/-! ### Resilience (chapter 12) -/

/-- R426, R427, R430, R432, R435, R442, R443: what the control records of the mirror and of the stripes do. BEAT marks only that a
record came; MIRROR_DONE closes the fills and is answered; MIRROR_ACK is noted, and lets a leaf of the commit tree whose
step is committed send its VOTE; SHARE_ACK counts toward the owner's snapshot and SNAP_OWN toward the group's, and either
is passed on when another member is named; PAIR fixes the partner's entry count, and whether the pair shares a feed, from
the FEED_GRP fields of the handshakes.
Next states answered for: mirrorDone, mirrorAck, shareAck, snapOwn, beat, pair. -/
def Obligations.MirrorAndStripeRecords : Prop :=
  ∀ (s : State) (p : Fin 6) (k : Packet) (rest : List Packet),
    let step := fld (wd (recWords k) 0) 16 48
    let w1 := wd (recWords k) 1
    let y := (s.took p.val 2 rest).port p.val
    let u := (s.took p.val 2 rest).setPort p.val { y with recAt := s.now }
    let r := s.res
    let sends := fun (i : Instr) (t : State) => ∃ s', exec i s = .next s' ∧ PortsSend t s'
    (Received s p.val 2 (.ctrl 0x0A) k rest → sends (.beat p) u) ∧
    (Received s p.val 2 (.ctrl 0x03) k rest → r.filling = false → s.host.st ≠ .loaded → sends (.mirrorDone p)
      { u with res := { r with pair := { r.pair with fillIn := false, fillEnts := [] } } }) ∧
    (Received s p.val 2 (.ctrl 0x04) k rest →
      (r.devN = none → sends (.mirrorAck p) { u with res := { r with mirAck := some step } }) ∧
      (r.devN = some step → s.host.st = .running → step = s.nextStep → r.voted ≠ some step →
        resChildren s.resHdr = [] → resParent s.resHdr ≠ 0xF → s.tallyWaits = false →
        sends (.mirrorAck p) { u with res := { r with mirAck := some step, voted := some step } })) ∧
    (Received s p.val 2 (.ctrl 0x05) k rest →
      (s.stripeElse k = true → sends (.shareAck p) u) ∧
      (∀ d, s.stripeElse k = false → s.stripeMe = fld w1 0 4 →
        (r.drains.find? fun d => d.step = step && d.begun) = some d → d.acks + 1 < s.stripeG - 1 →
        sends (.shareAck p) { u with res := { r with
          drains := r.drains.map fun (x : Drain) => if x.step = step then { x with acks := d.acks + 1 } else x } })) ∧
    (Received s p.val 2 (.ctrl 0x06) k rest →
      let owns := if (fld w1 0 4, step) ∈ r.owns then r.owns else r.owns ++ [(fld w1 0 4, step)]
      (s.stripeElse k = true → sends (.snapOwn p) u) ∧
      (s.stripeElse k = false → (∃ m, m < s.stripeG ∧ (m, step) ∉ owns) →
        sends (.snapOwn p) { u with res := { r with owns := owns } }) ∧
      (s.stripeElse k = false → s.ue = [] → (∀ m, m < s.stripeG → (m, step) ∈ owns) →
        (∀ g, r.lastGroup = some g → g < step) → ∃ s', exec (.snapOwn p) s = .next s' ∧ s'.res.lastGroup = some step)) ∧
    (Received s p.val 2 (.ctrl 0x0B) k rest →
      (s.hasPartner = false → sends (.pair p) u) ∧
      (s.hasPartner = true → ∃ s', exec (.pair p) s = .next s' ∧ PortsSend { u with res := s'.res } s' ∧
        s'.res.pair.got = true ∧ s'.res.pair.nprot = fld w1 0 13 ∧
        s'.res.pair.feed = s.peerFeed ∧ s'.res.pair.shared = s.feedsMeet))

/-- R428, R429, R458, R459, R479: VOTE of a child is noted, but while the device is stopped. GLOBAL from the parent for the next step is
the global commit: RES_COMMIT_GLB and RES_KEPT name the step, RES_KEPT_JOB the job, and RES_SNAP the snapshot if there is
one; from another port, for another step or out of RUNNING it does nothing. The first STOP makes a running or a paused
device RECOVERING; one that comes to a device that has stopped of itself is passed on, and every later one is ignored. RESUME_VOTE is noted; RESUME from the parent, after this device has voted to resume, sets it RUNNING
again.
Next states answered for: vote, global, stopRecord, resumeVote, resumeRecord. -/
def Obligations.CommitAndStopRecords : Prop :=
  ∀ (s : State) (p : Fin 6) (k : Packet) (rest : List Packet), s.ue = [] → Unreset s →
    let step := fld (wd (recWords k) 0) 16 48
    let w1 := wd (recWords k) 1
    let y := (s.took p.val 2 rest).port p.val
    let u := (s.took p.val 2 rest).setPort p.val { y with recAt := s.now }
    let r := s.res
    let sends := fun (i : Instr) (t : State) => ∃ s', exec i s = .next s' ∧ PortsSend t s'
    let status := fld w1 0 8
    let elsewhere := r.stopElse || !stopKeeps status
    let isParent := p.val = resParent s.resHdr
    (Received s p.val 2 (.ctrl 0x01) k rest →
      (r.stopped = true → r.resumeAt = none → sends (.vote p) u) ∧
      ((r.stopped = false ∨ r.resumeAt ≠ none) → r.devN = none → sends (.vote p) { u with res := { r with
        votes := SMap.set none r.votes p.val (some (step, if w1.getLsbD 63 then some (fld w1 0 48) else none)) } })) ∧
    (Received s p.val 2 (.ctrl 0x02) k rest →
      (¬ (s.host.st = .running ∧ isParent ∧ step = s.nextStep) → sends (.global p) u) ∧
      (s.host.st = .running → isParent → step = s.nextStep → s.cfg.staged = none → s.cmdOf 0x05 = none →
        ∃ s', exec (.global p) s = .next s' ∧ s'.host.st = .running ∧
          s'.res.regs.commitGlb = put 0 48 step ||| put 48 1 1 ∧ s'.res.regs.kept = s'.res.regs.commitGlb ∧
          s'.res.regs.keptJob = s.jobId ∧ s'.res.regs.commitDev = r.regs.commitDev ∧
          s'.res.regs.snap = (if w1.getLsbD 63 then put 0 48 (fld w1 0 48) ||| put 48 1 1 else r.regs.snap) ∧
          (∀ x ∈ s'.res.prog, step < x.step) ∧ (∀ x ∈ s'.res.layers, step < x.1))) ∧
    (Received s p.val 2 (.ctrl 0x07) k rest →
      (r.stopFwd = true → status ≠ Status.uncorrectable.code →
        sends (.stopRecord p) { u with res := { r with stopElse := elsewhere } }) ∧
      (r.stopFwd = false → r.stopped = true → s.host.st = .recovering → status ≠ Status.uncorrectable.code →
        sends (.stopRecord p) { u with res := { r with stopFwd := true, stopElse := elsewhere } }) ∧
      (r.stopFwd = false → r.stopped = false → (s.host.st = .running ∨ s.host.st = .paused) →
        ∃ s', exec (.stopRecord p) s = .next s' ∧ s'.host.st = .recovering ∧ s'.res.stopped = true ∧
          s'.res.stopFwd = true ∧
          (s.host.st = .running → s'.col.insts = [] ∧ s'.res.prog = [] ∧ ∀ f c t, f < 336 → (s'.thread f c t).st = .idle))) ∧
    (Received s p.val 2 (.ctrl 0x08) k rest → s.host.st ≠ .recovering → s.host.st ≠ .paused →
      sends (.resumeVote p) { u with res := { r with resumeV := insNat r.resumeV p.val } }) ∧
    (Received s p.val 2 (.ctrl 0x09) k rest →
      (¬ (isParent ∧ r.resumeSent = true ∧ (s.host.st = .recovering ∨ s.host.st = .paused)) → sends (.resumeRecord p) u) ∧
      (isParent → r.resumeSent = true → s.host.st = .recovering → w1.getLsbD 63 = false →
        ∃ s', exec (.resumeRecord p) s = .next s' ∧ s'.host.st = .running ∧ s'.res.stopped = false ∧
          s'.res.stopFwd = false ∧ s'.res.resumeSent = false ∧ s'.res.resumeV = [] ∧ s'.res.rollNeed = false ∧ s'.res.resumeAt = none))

▬▬▬▬▬▬▬▬▬▬

:: Task statement ::
Within the listing, how many lines hold "mirrorDone"? Write only that number.

:: Answer space ::
2